却说宋皇后闻讯,哀伤至极,前往灵帝处恸哭喊冤,言道:“陛下,谋逆之事,岂可儿戏!渤海王既是臣妾姑父,更是陛下的皇叔,怎能因曹节、王甫二人片面之词,错杀无辜;郑飒、董腾虽与姑父时常有书信来往,然二人向来忠心耿耿,绝无不轨之心,死的着实可怜。”

“哼!渤海王谋反,罪证确凿,你三番四次为渤海王求情,还不是因渤海王菲乃是你姑母,昔日国舅董宠不法,你却我不可因私废公,而今你自己却为姑侄之情,不分是非,胡搅蛮缠,是何道理?”灵帝闻言震怒,喝问道:“依你之见,莫非朕不明忠奸,糊涂愚昧,枉杀无辜不成?”

“臣妾不敢”,宋皇后告罪一声,转而反问道:“既然陛下认定渤海王谋逆,更应彻查清楚,为何段颎不待朝廷大臣到达南皮,先行逼害渤海王一家老小?”

灵帝越听越烦,渤海王谋逆确是事实,其家小本就应当处死,然而段颎竟敢先斩后奏,自己何尝不是有些不满,沉声道:“皇后乃后宫之人,朝政之事,莫要过度干预,否则休怪朕废了你。
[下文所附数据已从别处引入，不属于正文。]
-- ==== Sys2Proof/Machine/Judge.lean ====
section
/-! DEFINITION. Judging and answering Myelle commands (R414–R427): classes, mode sets, the order of the checks, responses,
the journal's ACCEPT and COMPLETE (R371), and accepted commands (R418, R419). -/
namespace Sys2Proof.Machine
open Sys2Proof

/-- Command classes (R422). -/
inductive Cls where
  | owner
  | stage
  | read
  | board
  | identity
  | test
  deriving DecidableEq, Repr

/-- Mode sets (R424, and the sets written out in R427). -/
inductive ModeSet where
  | all
  | cfg
  | ops
  | h
  | hrl
  | reh
  | runReh
  | houseRun
  deriving DecidableEq, Repr

/-- Is a mode in a mode set (R424)? -/
def ModeSet.admits (ms : ModeSet) (mode : Nat) : Bool :=
  match ms with
  | .all => decide (2 ≤ mode)
  | .cfg => mode == 2 || mode == 3 || mode == 4 || mode == 6
  | .ops => mode == 2 || mode == 3 || mode == 4 || mode == 6 || mode == 7
  | .h => mode == 2
  | .hrl => mode == 2 || mode == 3 || mode == 4
  | .reh => mode == 6
  | .runReh => mode == 3 || mode == 6
  | .houseRun => mode == 2 || mode == 3

/-- A row of the opcode catalogue (R427). `async` and `either` are the marks A and E; `rs` admits REPLAY_SAFE; `urgent` is U. -/
structure Op where
  code : Nat
  cls : Cls
  modes : ModeSet
  async : Bool
  either : Bool
  rs : Bool
  urgent : Bool
  deriving DecidableEq, Repr

/-- Catalogue rows, written shortly: synchronous without marks; the marks are added by the functions below. -/
def Op.plain (code : Nat) (cls : Cls) (modes : ModeSet) : Op :=
  { code := code, cls := cls, modes := modes, async := false, either := false, rs := false, urgent := false }
def Op.withA (o : Op) : Op := { o with async := true }
def Op.withE (o : Op) : Op := { o with either := true }
def Op.withRS (o : Op) : Op := { o with rs := true }
def Op.withU (o : Op) : Op := { o with urgent := true }

/-- Does a class let in an ordinary or urgent mailbox (R422)? MB6 takes class I and SYS.PING, MB5 R and B, MB7 T and R. -/
def Cls.admitsMb (c : Cls) (code r : Nat) : Bool :=
  match c with
  | .owner => r == 0
  | .stage => decide (r ≤ 4)
  | .read => decide (r ≤ 5) || r == 7 || (r == 6 && code == 0x0101)
  | .board => r == 0 || r == 5
  | .identity => r == 0 || r == 6
  | .test => r == 0 || r == 7

/-- Does a class let in a WORK ring of a stage (R422)? -/
def Cls.admitsRing (c : Cls) (stage : Nat) : Bool :=
  match c with
  | .owner => stage == 0
  | .stage => true
  | .read => true
  | _ => false

/-- Urgent commands root firmware serves in INTERVAL (R423): FAULT.STATUS, FAULT.ACK, IDENTITY.CHAIN and IDENTITY.QUOTE. -/
def urgentInInterval (code : Nat) : Bool := code == 0x1001 || code == 0x1002 || code == 0x1501 || code == 0x1502

/-- Step 3 of R414: the class admits the mailbox or ring, and the lane admits the opcode (R422, R423). -/
def admits (o : Op) (m : Msg) (s : State) : Bool :=
  match m.lane with
  | .mailbox r => o.cls.admitsMb o.code r
  | .urgent r => o.cls.admitsMb o.code r && o.urgent && (o.code != 0x0201 || m.u8 0 == Md.safe)
  | .work p => o.cls.admitsRing (s.ring p).stage

/-- REPLAY_SAFE is admitted: the row's mark, and for COUNTER.READ and COUNTER.LPORT only without clearing (R420). -/
def replayAdmitted (o : Op) (m : Msg) : Bool :=
  o.rs && (o.code != 0x1301 || !bitOf (m.u8 6) 0) && (o.code != 0x1305 || m.u8 2 != 1)

/-- The first check that fails gives the status (R414). -/
def firstRefusal : List (Bool × Nat) → Option Nat
  | [] => none
  | (c, st) :: l => if c then some st else firstRefusal l

/-- Steps 3, 4 and 5 of R414. -/
def judge (o : Op) (m : Msg) (s : State) : Option Nat :=
  firstRefusal [
    (!admits o m s, St.notPermitted),
    (m.replaySafe && !replayAdmitted o m, St.badField),
    (m.async && !(o.async || o.either), St.badField),
    (!o.modes.admits s.cmd.mode, St.wrongMode),
    (laneUrgent m.lane && s.cmd.mode == Md.interval && !urgentInInterval o.code, St.wrongMode)]

/-- What a command's meaning answers: the state it leaves, its status, the response payload; `held` says that the response
waits for a retirement (R180). -/
structure Answer where
  state : State
  status : Nat
  payload : List Byte
  held : Bool

/-- A refused command has no effect; its response carries no payload (R414, R415). -/
def deny (st : Nat) (s : State) : Answer := { state := s, status := st, payload := [], held := false }
/-- A refusal that names a failing item carries its index (R415). -/
def denyAt (st detail : Nat) (s : State) : Answer := { state := s, status := st, payload := leBytes 4 detail, held := false }
/-- A command completes with DONE. -/
def done (s : State) : Answer := { state := s, status := St.done, payload := [], held := false }
/-- A command completes with DONE and a payload. -/
def doneWith (pay : List Byte) (s : State) : Answer := { state := s, status := St.done, payload := pay, held := false }
/-- A command is answered ACCEPTED; its completion follows as an event (R417). -/
def accept (s : State) : Answer := { state := s, status := St.accepted, payload := [], held := false }
/-- A staging command's write is held until a retirement, and so is its answer (R180). -/
def hold (s : State) : Answer := { state := s, status := St.done, payload := [], held := true }

/-- Run the checks in order; with none failing, answer. -/
def orDeny (checks : List (Bool × Nat)) (s : State) (a : Answer) : Answer :=
  match firstRefusal checks with
  | some st => deny st s
  | none => a

/-- The limit of R419: the mailbox, with the WORK rings of its stage, already holds 64 accepted and uncompleted commands. -/
def State.atLimit (s : State) (m : Msg) : Bool := decide (64 ≤ (s.mb (s.mbOf m)).outstanding.length)

/-- Is the command asynchronous (R417)? An A command always, an E command with ASYNC set. -/
def Op.goesAsync (o : Op) (m : Msg) : Bool := o.async || (o.either && m.async)

/-! ### The journal (R371) -/

/-- Bytes of the journal SRAM an entry takes: the ACCEPT, and the COMPLETE once it is written. -/
def JEntry.size (j : JEntry) : Nat :=
  16 + j.payload.length + (match j.complete with | some c => 16 + c.2.length | none => 0)

/-- Journal SRAM in use, in bytes. -/
def State.journalUsed (s : State) : Nat := s.ctl.journal.foldl (fun a j => a + j.size) 0

/-- The journal is full (R371): a new command's ACCEPT does not fit the 16 MiB. -/
def State.journalFull (s : State) (m : Msg) : Bool := decide (16 * 1048576 < s.journalUsed + 16 + m.payload.length)

/-- The ACCEPT entry of a command. -/
def acceptEntry (code : Nat) (m : Msg) (s : State) : JEntry :=
  { mb := s.mbOf m, urgent := laneUrgent m.lane, ring := laneRing m.lane, opcode := code, tag := m.tag, seq := m.seq,
    replaySafe := m.replaySafe, async := m.async, payload := m.payload, complete := none, delivered := false,
    generation := s.ctl.sealed }

/-- ACCEPT is written before any effect of the command. -/
def State.journalAccept (s : State) (code : Nat) (m : Msg) : State :=
  s.onCtl (fun c => { c with journal := c.journal ++ [acceptEntry code m s] })

/-- Is this the entry of a command of a lane with no COMPLETE yet? -/
def JEntry.isOpen (j : JEntry) (mb : Nat) (m : Msg) : Bool :=
  j.mb == mb && j.urgent == laneUrgent m.lane && j.ring == laneRing m.lane && j.seq == m.seq && j.tag == m.tag && j.complete == none

/-- COMPLETE is written before the response doorbell, with up to 256 bytes of the response payload. -/
def State.journalComplete (s : State) (m : Msg) (status : Nat) (pay : List Byte) : State :=
  s.onCtl (fun c => { c with
    journal := c.journal.map (fun j => if j.isOpen (s.mbOf m) m then { j with complete := some (status, pay.take 256) } else j) })

/-! ### Answering (R386, R417–R419) -/

/-- The response of a command. -/
def responseOf (code : Nat) (m : Msg) (s : State) (status : Nat) (pay : List Byte) : Rsp :=
  { opcode := code, tag := m.tag, seq := m.seq, stage := s.stageOf m, status := status, payload := pay }

/-- Put a response in its lane: it waits for the response area, or for the WORK item's RSP_ADDR. -/
def State.putResponse (s : State) (m : Msg) (r : Rsp) : State :=
  match m.lane with
  | .mailbox n => s.onMb n (fun b => { b with responses := b.responses ++ [r] })
  | .urgent n => s.onMb n (fun b => { b with uresponses := b.uresponses ++ [r] })
  | .work p => s.onRing p (fun g => { g with answer := some r })

/-- An accepted command counts among its mailbox's outstanding ones. -/
def State.addOutstanding (s : State) (code : Nat) (m : Msg) : State :=
  s.onMb (s.mbOf m) (fun b => { b with outstanding := b.outstanding ++
    [{ opcode := code, tag := m.tag, seq := (match laneRing m.lane with | some _ => 0 | none => m.seq), acceptedAt := s.now,
       pair := laneRing m.lane, replaySafe := m.replaySafe, payload := m.payload }] })

/-- Give a command its answer: the journal's COMPLETE, the response, and the place among the outstanding commands. -/
def respond (code : Nat) (m : Msg) (a : Answer) : State :=
  if a.held then a.state
  else
    let s1 := a.state.journalComplete m a.status a.payload
    let s2 := s1.putResponse m (responseOf code m s1 a.status a.payload)
    if a.status = St.accepted then s2.addOutstanding code m else s2

/-- Commands the lead goes on serving when a DRAM channel is lost (R375): the SYS, MODE, FAULT and IDENTITY status commands. -/
def servedWithoutDram (code : Nat) : Bool :=
  code == 0x0101 || code == 0x0102 || code == 0x0103 || code == 0x0109 || code == 0x010A || code == 0x0202 || code == 0x1001 ||
    code == 0x1501 || code == 0x1502

/-- A lost DRAM channel refuses every other command with HW_FAULT, after the checks of steps 3 to 8 (R375). -/
def withoutDram (o : Op) (s : State) (a : Answer) : Answer :=
  if s.fault.standing.contains Fc.memChannelLost && !servedWithoutDram o.code &&
      !(a.status == St.badLength || a.status == St.badField || a.status == St.notPermitted)
  then deny St.hwFault s else a

/-- An E command with ASYNC set whose work is done: it is answered ACCEPTED and completes with CMD_DONE and its final status
(R417, R418); TABLE.FLUSH_LEARNED's event carries REMOVED (R129). Anything else is answered as it stands. -/
def respondEither (o : Op) (m : Msg) (a : Answer) : State :=
  if o.either && m.async && (a.status == St.done || a.status == St.timeout) then
    (respond o.code m { a with status := St.accepted, payload := [] }).finishNewest (a.state.mbOf m) o.code a.status
      (if o.code = 0x0709 then a.payload else [])
  else respond o.code m a

/-- A command is taken up (R371, R367): its ACCEPT is journalled, and a use of MB7 is remembered for the measurement list. -/
def State.intake (s : State) (o : Op) (m : Msg) : State :=
  (s.journalAccept o.code m).onCtl (fun c => { c with mb7Used := c.mb7Used || m.lane == .mailbox 7 || m.lane == .urgent 7 })

/-- Firmware runs a command it has taken: journal, judge, meaning, answer. While no complex serves the device it waits (R375). -/
def runCommand (o : Op) (body : Msg → State → Answer) (m : Msg) (s : State) : State :=
  if s.ctl.noService then s
  else if s.journalFull m then s.putResponse m (responseOf o.code m s St.busy [])
  else
    let s1 := s.intake o m
    match judge o m s1 with
    | some st => respond o.code m (deny st s1)
    | none => respondEither o m (withoutDram o s1 (body m s1))

/-- The meaning of a command's row: the lane must be one the device has, and the command runs. -/
def commandRow (o : Op) (body : Msg → State → Answer) (m : Msg) (s : State) : Out :=
  onUnit (laneOk m.lane) (runCommand o body m s)

end Sys2Proof.Machine
end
”

“臣妾知罪”,宋皇后无奈告罪而去,只留下灵帝一人独坐殿中,而曹节早已闻报宋皇后为渤海王鸣冤,急忙赶到。

曹节一见灵帝独自垂首而坐,凑上前叩首行礼,笑呵呵道:“奴才见陛下今日神色抑郁,是否有何不快?”

“朕一向仁厚,重视亲情,渤海王刘悝乃是朕的皇叔,朕对他也是宠信有加,为何他非要谋逆作乱?哪怕他犯下其他罪过,朕至多小施惩戒,绝不会害他性命”,灵帝顿感落寞,有时候他感觉自己好似独自处在黑夜中,摸索着向前爬,不时脚下拱起一个个暗桩,害的他差点踉跄摔倒,却只有宦官及时相助,让他心安一些,不由黯然叹道:“朕虽年少,却也想光大祖业,振兴刘氏江山,可为何总有人图谋不轨?”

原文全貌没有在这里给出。